Jackson Wild
- Location: Jackson Hole, WY
- Founded: 1991
- Founded by: Wolfgang Bayer
- Awards: Grand Teton Award
- Website: www.jacksonwild.org/index.html

= Jackson Wild =

Nonprofit Organization

Jackson Wild, formerly Jackson Hole Wildlife Film Festival, is a film festival turned nonprofit organization founded in 1991. Jackson Wild is based in Jackson Hole in the state of Wyoming, USA. The organization is primarily known for the annual Jackson Wild Summit, an international conference for professionals in the natural history filmmaking and media industry, as well as the Jackson Wild Media Awards recognizing excellence in natural history filmmaking. The Summit is typically held within Grand Teton National Park at the Jackson Lake Lodge.

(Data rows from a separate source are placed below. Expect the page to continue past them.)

/-- The end of a supply warning lets a waiting PPDU start (R213). -/
def State.accSupplyOk (s : State) (n : Fin 6) : State :=
  let lead := (s.memberOf n.val).getD n.val
  s.ppduWaiting lead

/-! ## Receptions (R210, R215, R216) -/

/-- PPDU_SYNC: in LISTEN a tentative reception starts; a valid sync abandons a tentative one at once (R215). -/
def execPpduSync (d : Fin 6) (power : Int) (s : State) : Host.Outcome State Fault Refusal :=
  let n := d.val
  let s1 := (s.setPa n paRx).onPart n (fun p => { p with rx := some { tentative := true, power := power } })
  if !s.partOn n then .next s
  else if s.pa n = paListen then .next s1
  else match (s.part? n).rx with
    | some x => if x.tentative then .next (s1.bump (D4.rxCnt n) 31 16 1) else .next s
    | none => .next s

/-- PPDU_HEADER: the header check confirms the reception, or fails it and the partition listens again (R215). -/
def execPpduHeader (d : Fin 6) (ok : Bool) (s : State) : Host.Outcome State Fault Refusal :=
  let n := d.val
  match (s.part? n).rx with
  | some x =>
    if !x.tentative then .next s
    else if ok then .next (s.onPart n (fun p => { p with rx := some { x with tentative := false } }))
    else .next (s.paStopped n (((s.onPart n (fun p => { p with rx := none })).bump (D4.rxCnt n) 15 0 1).paGo n paListen))
  | none => .next s

/-- PPDU_CAPTURE: before half of the data field a sync stronger by CAPTURE_MARGIN ends the PPDU as CAPTURED (R216). Powers are
in 0.5 dB units. -/
def execPpduCapture (d : Fin 6) (power : Int) (half : Bool) (s : State) : Host.Outcome State Fault Refusal :=
  let n := d.val
  match (s.part? n).rx with
  | some x =>
    if !x.tentative && !half && s.bit (D4.partTx n) 24 && decide (x.power + 2 * (s.fld (D4.partTx n) 20 16 : Nat) ≤ power) then
      .next (((s.onPart n (fun p => { p with rx := some { tentative := true, power := power } })).bump (D4.captureCnt n) 15 0 1).raise
        (D4.page n) 2)
    else .next s
  | none => .next s

/-- A received PPDU ends: CH_RSSI takes the level of each chain that may receive, and a response of `respond` µs due SIFS later comes before
the return state; while a sounding sequence gathers its feedback that is a further BFRP trigger (R210, R212, R220, R226). -/
def State.ppduRxEnd (s : State) (d : Nat) (respond : Option Nat) (levels : List ChainLevel) : State :=
  match (s.part? d).rx with
  | none => s
  | some x =>
    if x.tentative then s
    else
      let mine := levels.filter (fun l => (s.liveDies d).contains l.die && l.chain < 16 && s.bit (D1.chainEn l.die) l.chain)
      let s1 := (s.wrs (mine.map (fun l => (D1.chRssi l.die l.chain, BitVec.ofNat 32 (ux 16 l.level))))).onPart d (fun p => { p with rx := none })
      match respond with
      | some us =>
        if s.paHeld d then s.paStopped d (s1.paReturn d)
        else if s.fld (D5.soundStat d) 2 0 = 3 && (s.part? d).sounding.isSome then s1.soundNext d us
        else s1.ppduStart d 2 us none
      | none => s.paStopped d (s1.paReturn d)

/-! ## Tiles (R202, R219) -/

/-- A tile leaves service: its bit and its chains clear, TILE_OUT is raised, and the partition shows fewer chains (R202, R230).
`why` is the TILE_STAT bit that says why: 4 self-test, 8 calibration; none for a lost die. -/
def State.tileOut (s : State) (n t : Nat) (why : Option Nat) : State :=
  let s0 := match why with
    | some b => s.setBit (D1.tileStat n) (b + t) true
    | none => s
  if !s.bit (D1.tileStat n) t then s0
  else
    let s1 := (s0.setBit (D1.tileStat n) t false).setFld (D1.chainEn n) (4 * t + 3) (4 * t) 0
    let s2 := (s1.raise (D1.page n) 0).err (D1.page n) 0x0100 (BitVec.ofNat 32 t)
    match s2.memberOf n with
    | some l => s2.showChains l
    | none => if s2.partOn n then s2.showChains n else s2

/-- A tile returns to service; its chains stay disabled until the host writes their bits (R219, R230). -/
def State.tileIn (s : State) (n t : Nat) : State :=
  let s1 := s.setBit (D1.tileStat n) (8 + t) false
  if s.bit (D1.tileStat n) (4 + t) then s1 else s1.setBit (D1.tileStat n) t true

/-- The dies that the loss of die `n` takes out of a partition: itself, and the members no longer joined to the lead through
powered dies, along D0–D1–D2–D3 or D4–D5 (R13, R202). -/
def State.lostWith (s : State) (lead n : Nat) : List Nat := (s.partDies lead).filter (fun k => n ≤ k)

/-- A die of an enabled partition is lost: the lead ends the partition; a member's tiles, and those it joined, leave service
(R202). The lost die's own registers go with its power. -/
def State.partDieLost (s : State) (n : Nat) : State :=
  if s.partOn n then s.partEnd n
  else match s.memberOf n with
    | none => s
    | some l =>
      let out := s.lostWith l n
      let s1 := out.foldl (fun t k => if k = n then t else (List.range 4).foldl (fun u q => u.tileOut k q none) t) s
      (s1.onPart l (fun p => { p with gone := out.foldl (fun g k => g ||| BitVec.ofNat 6 (2 ^ k)) p.gone })).showChains l

/-- Tiles that left service with a die's loss alone return when the host enables a partition again (R202). -/
def State.tilesBack (s : State) (n : Nat) : State :=
  (List.range 4).foldl (fun t q => if t.bit (D1.tileStat n) (4 + q) || t.bit (D1.tileStat n) (8 + q) then t else t.setBit (D1.tileStat n) q true) s

/-! ## Results of a calibration (R209, R218, R219) -/

/-- The dies that a calibration of the lead die's partition covers: its dies, or before it is enabled those that it would have (R218). -/
def State.calDies (s : State) (d : Nat) : List Nat :=
  if s.partOn d then s.liveDies d
  else (s.partDies d).filter (fun n => s.powered (dieN n) && s.roleN n == .access && (n == d || !s.partOn n) && (s.memberOf n).isNone)

/-- A channel's inter-chain phase result is stored, or used: the least recently used entry gives way (R209). -/
def State.phaseUse (s : State) (d : Nat) : State :=
  let w := s.partChanOf d
  let lru := (s.part? d).phaseLru
  let k := match s.phaseEntry d w with
    | some k => k
    | none => ((List.range 4).find? (fun k => !s.bit (D3.phaseTab d k) 31)).getD (lru.getLastD 0)
  (s.wr (D3.phaseTab d k) (BitVec.ofNat 32 (bitsOf w 15 0 + 2 ^ 31))).onPart d (fun p => { p with
    phaseLru := k :: p.phaseLru.filter (fun x => x != k), needPhase := false })

/-- Duration of a set of calibration steps, ns (R218). -/
def paCalNs (set : BitVec 4) : Nat :=
  (if set.getLsbD 0 then 4000000 else 0) + (if set.getLsbD 1 then 3000000 else 0) + (if set.getLsbD 2 then 1200000 else 0)
    + (if set.getLsbD 3 then 1500000 else 0)

/-- The steps of a set that have begun within `ns` of the start of the run, in the order of the table (R218). -/
def paCalBegun (set : BitVec 4) (ns : Nat) : BitVec 4 :=
  (List.range 4).foldl (fun g k => if set.getLsbD k && paCalNs (set &&& BitVec.ofNat 4 (2 ^ k - 1)) ≤ ns then g ||| BitVec.ofNat 4 (2 ^ k) else g) 0

/-- A tile's failed steps after a run: the run's steps are replaced by its result; a tile without failed steps returns to
service (R219). -/
def State.calTile (s : State) (set : BitVec 4) (n t : Nat) (bad : BitVec 4) : State :=
  let old := ((s.acc.tileFails.find? (fun x => x.die == n && x.tile == t)).map TileFail.steps).getD 0
  let now := (old &&& ~~~ set.setWidth 7) ||| (bad &&& set).setWidth 7
  let rest := s.acc.tileFails.filter (fun x => !(x.die == n && x.tile == t))
  let s1 := { s with acc := { s.acc with tileFails := if now = 0 then rest else { die := n, tile := t, steps := now } :: rest } }
  let s2 := if bad &&& set ≠ 0 then
      (s1.tileOut n t (some 8)).err (D3.page n) 0x0100 (BitVec.ofNat 32 ((bad &&& set).toNat + t * 256))
    else s1
  if old ≠ 0 && now = 0 then s2.tileIn n t else s2

/-- What a run of steps of a partition leaves: CAL_STAT, the temperatures of a transmit IQ step, the channel's phase result, and the
tiles that failed or passed (R218, R219). -/
def State.partCalRecord (s : State) (n : Nat) (set : BitVec 4) (fails : List CalFail) : State :=
  let failed := fails.foldl (fun (b : BitVec 4) f => b ||| (f.steps &&& set)) 0
  let s1 := (s.onPart n (fun p => { p with cal := none })).setPa n paIdle
  let s2 := s1.wr (D3.calStat n) (putBit (putFld (putFld (s.rd (D3.calStat n)) 3 0 (set &&& ~~~ failed).toNat) 7 4 failed.toNat) 10 false)
  let s3 := if set.getLsbD 0 then
      ((s.calDies n).foldl (fun t k => t.setFld (D3.calStat k) 31 24 (s.fld (DC.dieTemp (dWin k)) 7 0)) s2).setBit (D3.calStat n) 9 false
    else s2
  let s4 := if set.getLsbD 2 then s3.phaseUse n else s3
  let s5 := (s.calDies n).foldl (fun t k => (List.range 4).foldl (fun u q =>
    u.calTile set k q (((fails.find? (fun f => f.die == k && f.tile == q)).map CalFail.steps).getD 0)) t) s4
  s5.showChains n

/-! ## Commands of the sequencer page (R201, R202, R211, R214) -/

/-- A command write to a page of a partition: on a member die it is discarded as PART_MEMBER (R201). -/
def State.partWrite (s : State) (r : Requester) (d a : Nat) (act : State → State) : State :=
  s.cmdWrite r a (fun t =>
    match t.memberOf d with
    | some l => t.err (D4.page d) 0x0100 (BitVec.ofNat 32 l)
    | none => act t)

/-- SEQ_CMD: a command in a state that does not allow it, or with the partition disabled, is discarded as CMD_BUSY (R230). -/
def State.seqCmd (s : State) (r : Requester) (d code : Nat) (ok : Nat → Bool) (act : State → State) : State :=
  s.partWrite r d (D4.seqCmd d) (fun t =>
    if t.partOn d && ok (t.pa d) then act t else t.err (D4.page d) 0x0103 (BitVec.ofNat 32 code))

/-- The partition is free for a new state: not receiving, transmitting or calibrating. -/
def paFree (st : Nat) : Bool := st ≤ 3

/-- SEQ_SLEEP (R211). -/
def execSeqSleep (r : Requester) (d : Fin 6) (s : State) : Host.Outcome State Fault Refusal :=
  .next (s.seqCmd r d.val 1 paFree (fun t => t.paGo d.val paSleep))

/-- SEQ_IDLE (R211). -/
def execSeqIdle (r : Requester) (d : Fin 6) (s : State) : Host.Outcome State Fault Refusal :=
  .next (s.seqCmd r d.val 2 paFree (fun t => t.paGo d.val paIdle))

/-- SEQ_LISTEN (R211). -/
def execSeqListen (r : Requester) (d : Fin 6) (s : State) : Host.Outcome State Fault Refusal :=
  .next (s.seqCmd r d.val 3 paFree (fun t => t.paGo d.val paListen))

/-- An ABORT in CAL stops the run after its current step: the steps begun run to their end, the others keep their earlier results (R214). -/
def State.partCalStop (s : State) (n : Nat) : State :=
  s.onPart n (fun p => { p with cal := p.cal.map (fun set => paCalBegun set (s.mono - p.calAt)), goal := .state paIdle })

/-- The ABORT command by state: completion wins over an abort that comes with it, and a sounding sequence is abandoned with reason 3 (R214,
R231). -/
def State.seqAbort (s : State) (r : Requester) (d : Fin 6) (completing : Bool) : State :=
  let n := d.val
  let late := fun (t : State) => (t.setFld (D4.seqStat n) 3 0 1).setBit (D4.seqStat n) 8 true
  s.seqCmd r n 4 (fun _ => true) (fun t0 =>
    let t := if completing then t0 else t0.soundAbandon n 3
    if t.pa n = paTx then
      if completing then late t
      else if (t.part? n).stopPend then t.ppduCut d 4 else (t.ppduCut d 4).paGo n paIdle
    else if t.pa n = paRx then
      if completing then late t else t.paStopped n (((t.ppduDropWait n 4).onPart n (fun p => { p with rx := none })).setPa n paIdle)
    else if t.pa n = paCal then (t.ppduDropWait n 4).partCalStop n
    else ((t.ppduDropWait n 4).onPart n (fun p => { p with goal := .state paIdle })).setPa n paIdle)

/-- SEQ_ABORT (R214). -/
def execSeqAbort (r : Requester) (d : Fin 6) (completing : Bool) (s : State) : Host.Outcome State Fault Refusal :=
  .next (s.seqAbort r d completing)

/-- The placement of a partition is legal (R24), and each of its dies is fitted, powered, in access role, of no other enabled
partition, and has all four tiles in service (R202). -/
def State.placementOk (s : State) (d : Nat) : Bool :=
  let size := s.fld (D4.partCfg d) 1 0
  (size == 0 || (size == 1 && d % 2 == 0) || (size == 2 && d == 0))
    && (s.partDies d).all (fun n => n < 6 && s.fitted (dieN n) && s.powered (dieN n) && s.roleN n == .access
      && !(n != d && s.partOn n) && (s.memberOf n).isNone && s.tilesIn n == 0xF)

/-- PAGE_CTRL.ENABLE of a lead die becomes 1 (R202, R375): refused as PART_PLACEMENT, or as NO_FW where a die still needs its
operational image and FW_STAT is not VERIFIED; else the partition settles on its channel, after a calibration in progress. -/
def State.partEnable (s : State) (d : Nat) : State :=
  let b := (s.partDies d).foldl State.tilesBack s
  let goal := PartGoal.state (s.paRetState d)
  if s.partOn d then s
  else if s.roleN d != .access || !b.placementOk d then s.err (dWin d) 3 (BitVec.ofNat 32 d)
  else if (s.partDies d).any (fun n => !s.acc.fw.getLsbD n) && s.fld C4.fwStat 1 0 != 2 then s.err (dWin d) 0x0100 (BitVec.ofNat 32 d)
  else
    let s1 := (b.setBit (HDR.pageCtrl (D4.page d)) 0 true).onPart d (fun p => { PartState.empty with
      phaseLru := p.phaseLru, cal := p.cal, calAt := p.calAt, chanPend := p.cal.isSome, goal := goal })
    let s2 := { s1 with acc := { s1.acc with fw := (s.partDies d).foldl (fun g k => g ||| BitVec.ofNat 6 (2 ^ k)) s1.acc.fw } }
    let s3 := (s2.setFld (D4.partStat d) 6 4 d).showChains d
    if (s.part? d).cal.isSome then s3 else s3.paSettleTo d goal

/-- PAGE_CTRL.ENABLE becomes 0: the partition stops at the end of any PPDU in progress (R202). -/
def State.partDisable (s : State) (d : Nat) : State :=
  if !s.partOn d then s
  else if s.pa d = paTx || s.pa d = paRx then s.onPart d (fun p => { p with stopPend := true })
  else s.partEnd d

/-! ## Lock and calibration (R209, R218, R219) -/

/-- The synthesisers of an enabled partition settle: in SETTLE, or in IDLE after an ABORT in SETTLE, which moves the partition but
tunes nothing (R209, R214). -/
def State.paTuning (s : State) (n : Nat) : Bool := s.partOn n && (s.liveDies n).any (fun k => s.bit (D2.synStat k) 1)

/-- The synthesiser of a radio die loses its lock outside a channel change: it is counted and recorded with the state, LOCKED clears, and the
synthesiser settles again (R227, R231). -/
def State.synthLost (s : State) (n lead : Nat) : State :=
  let s1 := (s.count (D2.unlockCnt n) 1).raise (D2.page n) 1
  let s2 := (s1.err (D2.page n) 0x0100 (BitVec.ofNat 32 (s.pa lead))).wr (D2.synStat n) 2
  if s.partOn lead then s2.setBit (D4.partStat lead) 15 false else s2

The organization also hosts events around the world, including their annual World Wildlife Day Film Showcase, organized in partnership with CITES and the UNDP. Alongside events, Jackson Wild produces different programs that support emerging filmmakers, such as the African Conservation Voices program in partnership with the African Wildlife Foundation.

== Jackson Wild Summit ==
The Jackson Wild Summit is held annually in September and consists of panel discussions, film screenings, workshops, and networking opportunities. The Summit culminates in an Awards Gala, in which the winners of the annual Jackson Wild Media Awards are announced.

== Jackson Wild Media Awards ==
The Jackson Wild Media Awards are an annual film competition recognizing excellence in nature, science and conservation filmmaking. In 2021, Jackson Wild introduced Special Jury Recognitions, a peer-nominated honor separate from the Media Awards recognizing and celebrating impactful individuals and innovative content in the industry.

== Jackson Wild Frontiers ==
Jackson Wild leads a number of professional development and training opportunities for early-career and emerging filmmakers. The Jackson Wild Media Lab is a cross-disciplinary science filmmaking workshop that brings scientists and media creators together. Jackson Wild offers additional Media Labs in partnership with other organizations, including the African Conservation Voices Media Labs.

The organization also has a Summit Fellowship program for mid-career filmmakers to accelerate their project that is currently in development through trainings and mentorship at the annual Summit.